> **Provided records**:
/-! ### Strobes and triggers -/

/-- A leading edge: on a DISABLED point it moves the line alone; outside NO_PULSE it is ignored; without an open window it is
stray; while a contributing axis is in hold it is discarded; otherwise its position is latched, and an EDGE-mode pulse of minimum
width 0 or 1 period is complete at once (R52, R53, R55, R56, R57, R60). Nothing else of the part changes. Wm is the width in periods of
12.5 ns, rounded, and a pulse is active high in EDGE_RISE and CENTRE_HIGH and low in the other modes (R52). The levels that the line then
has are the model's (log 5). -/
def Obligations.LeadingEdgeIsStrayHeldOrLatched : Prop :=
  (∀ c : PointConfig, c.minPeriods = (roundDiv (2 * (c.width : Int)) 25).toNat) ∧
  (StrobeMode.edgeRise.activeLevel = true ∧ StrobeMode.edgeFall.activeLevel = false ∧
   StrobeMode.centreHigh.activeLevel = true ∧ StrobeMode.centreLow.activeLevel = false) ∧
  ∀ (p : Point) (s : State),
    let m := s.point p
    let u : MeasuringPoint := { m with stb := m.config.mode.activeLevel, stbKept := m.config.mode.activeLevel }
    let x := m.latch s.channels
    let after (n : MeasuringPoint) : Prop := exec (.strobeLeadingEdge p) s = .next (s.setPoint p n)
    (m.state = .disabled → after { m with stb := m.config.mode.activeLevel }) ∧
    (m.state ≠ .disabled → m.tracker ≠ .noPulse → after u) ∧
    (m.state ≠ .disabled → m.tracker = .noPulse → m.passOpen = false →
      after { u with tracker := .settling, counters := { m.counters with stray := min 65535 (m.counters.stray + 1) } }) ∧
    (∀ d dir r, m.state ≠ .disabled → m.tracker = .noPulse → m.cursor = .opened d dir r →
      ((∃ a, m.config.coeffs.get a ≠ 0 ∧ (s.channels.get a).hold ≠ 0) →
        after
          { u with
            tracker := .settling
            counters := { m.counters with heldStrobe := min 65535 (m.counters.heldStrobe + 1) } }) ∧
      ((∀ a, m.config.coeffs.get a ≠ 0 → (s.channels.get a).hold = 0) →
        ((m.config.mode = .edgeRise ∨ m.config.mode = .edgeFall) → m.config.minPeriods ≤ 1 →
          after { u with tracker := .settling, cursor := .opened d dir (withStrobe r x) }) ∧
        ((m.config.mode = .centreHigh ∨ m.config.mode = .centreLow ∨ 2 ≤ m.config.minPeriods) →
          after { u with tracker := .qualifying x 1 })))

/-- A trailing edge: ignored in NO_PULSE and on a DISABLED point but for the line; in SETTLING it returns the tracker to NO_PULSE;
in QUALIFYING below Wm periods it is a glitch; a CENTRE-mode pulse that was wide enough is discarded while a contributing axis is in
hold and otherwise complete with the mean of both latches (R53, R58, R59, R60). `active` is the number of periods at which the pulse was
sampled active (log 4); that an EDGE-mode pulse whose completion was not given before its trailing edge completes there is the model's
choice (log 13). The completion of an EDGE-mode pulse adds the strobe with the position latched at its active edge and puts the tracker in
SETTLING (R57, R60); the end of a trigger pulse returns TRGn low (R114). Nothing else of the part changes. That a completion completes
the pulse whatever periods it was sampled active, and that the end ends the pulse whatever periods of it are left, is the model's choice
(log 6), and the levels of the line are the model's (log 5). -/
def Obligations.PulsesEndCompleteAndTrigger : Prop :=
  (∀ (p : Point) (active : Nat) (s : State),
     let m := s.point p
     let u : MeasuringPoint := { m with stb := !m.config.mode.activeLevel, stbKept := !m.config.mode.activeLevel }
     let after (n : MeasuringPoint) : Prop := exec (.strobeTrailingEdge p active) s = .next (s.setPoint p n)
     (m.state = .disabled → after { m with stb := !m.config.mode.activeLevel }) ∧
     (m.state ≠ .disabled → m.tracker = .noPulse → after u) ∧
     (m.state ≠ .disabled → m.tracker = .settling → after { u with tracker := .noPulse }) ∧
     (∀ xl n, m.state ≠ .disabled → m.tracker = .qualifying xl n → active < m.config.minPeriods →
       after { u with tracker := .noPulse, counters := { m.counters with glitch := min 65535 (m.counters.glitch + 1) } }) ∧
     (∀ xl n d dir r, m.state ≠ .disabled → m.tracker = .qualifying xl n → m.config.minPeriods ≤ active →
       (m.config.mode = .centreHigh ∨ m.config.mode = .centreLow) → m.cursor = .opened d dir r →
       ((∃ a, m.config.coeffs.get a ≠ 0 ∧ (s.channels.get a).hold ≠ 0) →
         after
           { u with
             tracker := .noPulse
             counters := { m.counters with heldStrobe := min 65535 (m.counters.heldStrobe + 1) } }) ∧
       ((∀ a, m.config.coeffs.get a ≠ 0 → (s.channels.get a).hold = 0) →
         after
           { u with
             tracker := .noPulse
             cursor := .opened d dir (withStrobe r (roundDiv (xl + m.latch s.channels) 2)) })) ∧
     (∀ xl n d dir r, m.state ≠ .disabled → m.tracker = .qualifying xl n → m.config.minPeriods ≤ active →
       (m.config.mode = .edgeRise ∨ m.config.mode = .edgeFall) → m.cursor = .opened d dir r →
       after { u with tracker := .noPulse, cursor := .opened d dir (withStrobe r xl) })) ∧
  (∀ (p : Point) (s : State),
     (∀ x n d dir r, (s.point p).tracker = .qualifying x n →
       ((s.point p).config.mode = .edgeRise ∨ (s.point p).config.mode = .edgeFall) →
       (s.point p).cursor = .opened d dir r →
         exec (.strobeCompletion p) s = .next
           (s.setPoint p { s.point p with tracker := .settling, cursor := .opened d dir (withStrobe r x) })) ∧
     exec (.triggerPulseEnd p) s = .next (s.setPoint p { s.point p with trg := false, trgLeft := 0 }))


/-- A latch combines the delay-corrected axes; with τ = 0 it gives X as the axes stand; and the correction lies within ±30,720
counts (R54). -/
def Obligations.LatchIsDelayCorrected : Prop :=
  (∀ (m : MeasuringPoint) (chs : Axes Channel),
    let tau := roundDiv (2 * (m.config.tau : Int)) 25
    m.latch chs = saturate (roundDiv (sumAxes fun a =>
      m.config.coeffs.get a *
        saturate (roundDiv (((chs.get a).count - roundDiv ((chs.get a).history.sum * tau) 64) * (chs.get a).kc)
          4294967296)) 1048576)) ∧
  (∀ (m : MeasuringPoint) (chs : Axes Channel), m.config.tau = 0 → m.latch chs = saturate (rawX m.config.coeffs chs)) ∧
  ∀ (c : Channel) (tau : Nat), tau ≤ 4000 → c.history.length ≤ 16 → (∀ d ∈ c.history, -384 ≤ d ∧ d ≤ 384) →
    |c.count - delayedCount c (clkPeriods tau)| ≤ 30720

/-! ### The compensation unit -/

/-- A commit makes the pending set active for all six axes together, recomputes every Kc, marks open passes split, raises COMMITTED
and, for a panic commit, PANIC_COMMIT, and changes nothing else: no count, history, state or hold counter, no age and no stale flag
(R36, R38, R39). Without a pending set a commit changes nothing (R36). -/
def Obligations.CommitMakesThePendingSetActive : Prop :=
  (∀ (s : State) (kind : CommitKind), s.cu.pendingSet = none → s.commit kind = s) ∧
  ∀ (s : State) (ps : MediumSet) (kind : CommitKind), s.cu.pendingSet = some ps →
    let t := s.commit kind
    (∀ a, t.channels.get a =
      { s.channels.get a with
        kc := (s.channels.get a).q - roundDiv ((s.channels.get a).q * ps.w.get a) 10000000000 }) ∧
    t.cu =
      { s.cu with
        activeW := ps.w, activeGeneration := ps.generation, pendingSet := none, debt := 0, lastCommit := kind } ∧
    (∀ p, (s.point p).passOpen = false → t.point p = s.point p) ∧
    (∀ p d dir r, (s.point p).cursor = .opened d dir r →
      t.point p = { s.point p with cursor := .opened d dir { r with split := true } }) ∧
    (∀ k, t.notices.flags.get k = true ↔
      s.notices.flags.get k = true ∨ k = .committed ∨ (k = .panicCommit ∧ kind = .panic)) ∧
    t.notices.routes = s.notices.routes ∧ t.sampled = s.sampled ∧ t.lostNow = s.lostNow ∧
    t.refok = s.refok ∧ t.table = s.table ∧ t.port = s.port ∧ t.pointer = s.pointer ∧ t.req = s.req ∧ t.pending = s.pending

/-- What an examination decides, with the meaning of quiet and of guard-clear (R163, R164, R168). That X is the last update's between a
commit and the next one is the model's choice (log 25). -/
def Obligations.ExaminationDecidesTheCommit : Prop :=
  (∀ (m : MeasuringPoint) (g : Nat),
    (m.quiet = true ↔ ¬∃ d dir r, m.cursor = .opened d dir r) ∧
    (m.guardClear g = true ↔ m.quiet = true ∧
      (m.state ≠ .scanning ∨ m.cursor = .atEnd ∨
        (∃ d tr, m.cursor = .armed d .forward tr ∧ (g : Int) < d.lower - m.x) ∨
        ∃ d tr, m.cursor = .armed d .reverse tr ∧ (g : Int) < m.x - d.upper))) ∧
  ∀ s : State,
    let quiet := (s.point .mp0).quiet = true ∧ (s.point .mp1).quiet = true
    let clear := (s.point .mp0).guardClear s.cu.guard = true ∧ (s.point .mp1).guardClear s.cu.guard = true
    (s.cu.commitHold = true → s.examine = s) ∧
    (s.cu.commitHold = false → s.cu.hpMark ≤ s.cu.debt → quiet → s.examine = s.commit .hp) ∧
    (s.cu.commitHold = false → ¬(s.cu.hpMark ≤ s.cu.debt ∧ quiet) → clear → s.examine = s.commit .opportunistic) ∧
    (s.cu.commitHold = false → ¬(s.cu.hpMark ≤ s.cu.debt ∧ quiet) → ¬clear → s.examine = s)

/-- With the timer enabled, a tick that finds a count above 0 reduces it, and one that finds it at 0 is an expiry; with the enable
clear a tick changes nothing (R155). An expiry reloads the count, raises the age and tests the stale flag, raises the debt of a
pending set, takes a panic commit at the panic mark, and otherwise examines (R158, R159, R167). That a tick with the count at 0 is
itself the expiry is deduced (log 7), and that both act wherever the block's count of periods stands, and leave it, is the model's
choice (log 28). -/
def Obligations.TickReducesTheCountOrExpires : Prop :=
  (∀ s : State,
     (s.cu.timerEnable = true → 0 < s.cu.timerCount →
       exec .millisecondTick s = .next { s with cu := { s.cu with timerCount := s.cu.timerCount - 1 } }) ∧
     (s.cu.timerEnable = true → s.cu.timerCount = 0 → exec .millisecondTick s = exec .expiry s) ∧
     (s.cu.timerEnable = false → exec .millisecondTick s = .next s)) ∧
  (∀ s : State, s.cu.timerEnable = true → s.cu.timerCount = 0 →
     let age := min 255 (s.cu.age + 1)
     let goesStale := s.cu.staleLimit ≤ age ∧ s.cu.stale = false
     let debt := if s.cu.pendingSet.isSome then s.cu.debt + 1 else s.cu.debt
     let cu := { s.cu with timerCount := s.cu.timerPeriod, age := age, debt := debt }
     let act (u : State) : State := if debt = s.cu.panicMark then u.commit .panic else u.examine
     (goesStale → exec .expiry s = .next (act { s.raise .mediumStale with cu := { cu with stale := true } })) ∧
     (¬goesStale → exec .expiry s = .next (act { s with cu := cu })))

--

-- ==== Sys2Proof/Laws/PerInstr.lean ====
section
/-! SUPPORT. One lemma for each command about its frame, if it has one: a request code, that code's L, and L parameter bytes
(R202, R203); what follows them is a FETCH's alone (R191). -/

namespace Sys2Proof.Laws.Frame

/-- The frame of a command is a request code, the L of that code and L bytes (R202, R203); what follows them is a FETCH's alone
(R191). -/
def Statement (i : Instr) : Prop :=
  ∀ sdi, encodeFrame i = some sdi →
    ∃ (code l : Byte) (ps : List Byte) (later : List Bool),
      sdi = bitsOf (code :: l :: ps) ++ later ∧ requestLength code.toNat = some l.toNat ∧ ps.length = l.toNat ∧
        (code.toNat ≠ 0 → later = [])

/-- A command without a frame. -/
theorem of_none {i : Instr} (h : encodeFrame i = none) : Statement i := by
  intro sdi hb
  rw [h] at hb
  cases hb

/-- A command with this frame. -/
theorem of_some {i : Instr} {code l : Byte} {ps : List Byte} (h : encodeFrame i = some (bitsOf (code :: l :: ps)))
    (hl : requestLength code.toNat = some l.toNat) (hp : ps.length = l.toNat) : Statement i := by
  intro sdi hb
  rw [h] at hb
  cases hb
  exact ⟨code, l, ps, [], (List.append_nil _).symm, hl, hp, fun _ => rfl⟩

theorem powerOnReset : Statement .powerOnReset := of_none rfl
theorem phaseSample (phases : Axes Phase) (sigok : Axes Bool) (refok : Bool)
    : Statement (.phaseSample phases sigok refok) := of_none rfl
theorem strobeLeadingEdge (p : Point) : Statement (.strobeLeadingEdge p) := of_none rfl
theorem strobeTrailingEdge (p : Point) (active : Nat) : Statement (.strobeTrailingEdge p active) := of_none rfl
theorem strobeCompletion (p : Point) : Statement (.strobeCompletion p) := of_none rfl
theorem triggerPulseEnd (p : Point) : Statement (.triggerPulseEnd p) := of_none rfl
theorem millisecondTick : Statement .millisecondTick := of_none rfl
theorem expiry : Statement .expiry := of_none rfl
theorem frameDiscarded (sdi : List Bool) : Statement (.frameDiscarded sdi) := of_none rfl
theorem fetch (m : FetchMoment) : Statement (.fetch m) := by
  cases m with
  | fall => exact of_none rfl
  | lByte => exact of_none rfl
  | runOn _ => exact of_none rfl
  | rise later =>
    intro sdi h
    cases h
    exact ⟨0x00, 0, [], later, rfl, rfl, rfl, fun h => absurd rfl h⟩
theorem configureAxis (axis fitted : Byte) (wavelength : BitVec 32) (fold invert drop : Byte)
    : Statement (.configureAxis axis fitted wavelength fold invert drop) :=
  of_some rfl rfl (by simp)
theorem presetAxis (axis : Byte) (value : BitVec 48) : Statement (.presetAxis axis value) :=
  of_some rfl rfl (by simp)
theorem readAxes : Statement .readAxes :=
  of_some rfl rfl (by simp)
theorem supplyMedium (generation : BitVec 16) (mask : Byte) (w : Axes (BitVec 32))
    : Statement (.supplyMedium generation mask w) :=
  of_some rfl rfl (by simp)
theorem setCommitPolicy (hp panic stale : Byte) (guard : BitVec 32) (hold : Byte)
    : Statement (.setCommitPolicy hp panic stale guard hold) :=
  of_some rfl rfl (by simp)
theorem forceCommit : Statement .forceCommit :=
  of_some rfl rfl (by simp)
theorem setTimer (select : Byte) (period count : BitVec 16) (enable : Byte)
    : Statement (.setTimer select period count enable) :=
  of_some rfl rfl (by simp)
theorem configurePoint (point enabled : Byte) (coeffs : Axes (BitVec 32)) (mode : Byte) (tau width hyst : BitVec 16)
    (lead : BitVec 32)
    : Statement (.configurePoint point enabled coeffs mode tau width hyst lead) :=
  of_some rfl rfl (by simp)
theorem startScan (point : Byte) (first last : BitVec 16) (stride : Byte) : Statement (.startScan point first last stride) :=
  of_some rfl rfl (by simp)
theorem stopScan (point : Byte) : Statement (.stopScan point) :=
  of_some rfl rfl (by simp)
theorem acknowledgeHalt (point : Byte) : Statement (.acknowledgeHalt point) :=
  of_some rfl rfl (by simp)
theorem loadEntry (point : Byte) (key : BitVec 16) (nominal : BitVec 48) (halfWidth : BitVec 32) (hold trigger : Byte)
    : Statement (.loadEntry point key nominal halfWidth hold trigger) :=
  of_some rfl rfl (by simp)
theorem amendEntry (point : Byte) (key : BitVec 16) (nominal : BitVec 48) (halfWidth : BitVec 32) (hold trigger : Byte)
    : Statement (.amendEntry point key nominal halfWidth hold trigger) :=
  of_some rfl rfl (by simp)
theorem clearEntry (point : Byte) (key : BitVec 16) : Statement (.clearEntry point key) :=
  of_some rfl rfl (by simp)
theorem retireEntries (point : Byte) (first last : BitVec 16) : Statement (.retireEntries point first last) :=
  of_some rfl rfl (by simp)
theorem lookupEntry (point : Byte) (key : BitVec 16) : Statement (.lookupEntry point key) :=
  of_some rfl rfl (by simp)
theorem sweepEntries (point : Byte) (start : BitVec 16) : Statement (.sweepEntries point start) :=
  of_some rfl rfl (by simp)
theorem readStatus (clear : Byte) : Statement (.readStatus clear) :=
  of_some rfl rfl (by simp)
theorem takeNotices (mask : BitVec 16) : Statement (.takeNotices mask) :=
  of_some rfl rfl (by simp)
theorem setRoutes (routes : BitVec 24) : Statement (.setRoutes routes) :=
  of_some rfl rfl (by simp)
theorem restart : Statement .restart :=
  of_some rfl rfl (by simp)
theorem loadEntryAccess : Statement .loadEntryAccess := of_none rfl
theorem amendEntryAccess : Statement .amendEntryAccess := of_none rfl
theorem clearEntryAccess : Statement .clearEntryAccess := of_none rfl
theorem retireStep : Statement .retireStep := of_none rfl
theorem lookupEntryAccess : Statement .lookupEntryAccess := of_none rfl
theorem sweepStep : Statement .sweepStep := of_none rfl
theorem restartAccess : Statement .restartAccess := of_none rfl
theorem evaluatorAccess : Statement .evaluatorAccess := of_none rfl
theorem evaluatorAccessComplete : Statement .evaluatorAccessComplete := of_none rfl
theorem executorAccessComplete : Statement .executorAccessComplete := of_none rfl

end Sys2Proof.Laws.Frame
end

> **Exercise brief**: Lines containing the word "coeffs": copy each of them from the material.

> **Completed exercise**:
      ((∃ a, m.config.coeffs.get a ≠ 0 ∧ (s.channels.get a).hold ≠ 0) →
      ((∀ a, m.config.coeffs.get a ≠ 0 → (s.channels.get a).hold = 0) →
       ((∃ a, m.config.coeffs.get a ≠ 0 ∧ (s.channels.get a).hold ≠ 0) →
       ((∀ a, m.config.coeffs.get a ≠ 0 → (s.channels.get a).hold = 0) →
      m.config.coeffs.get a *
  (∀ (m : MeasuringPoint) (chs : Axes Channel), m.config.tau = 0 → m.latch chs = saturate (rawX m.config.coeffs chs)) ∧
theorem configurePoint (point enabled : Byte) (coeffs : Axes (BitVec 32)) (mode : Byte) (tau width hyst : BitVec 16)
    : Statement (.configurePoint point enabled coeffs mode tau width hyst lead) :=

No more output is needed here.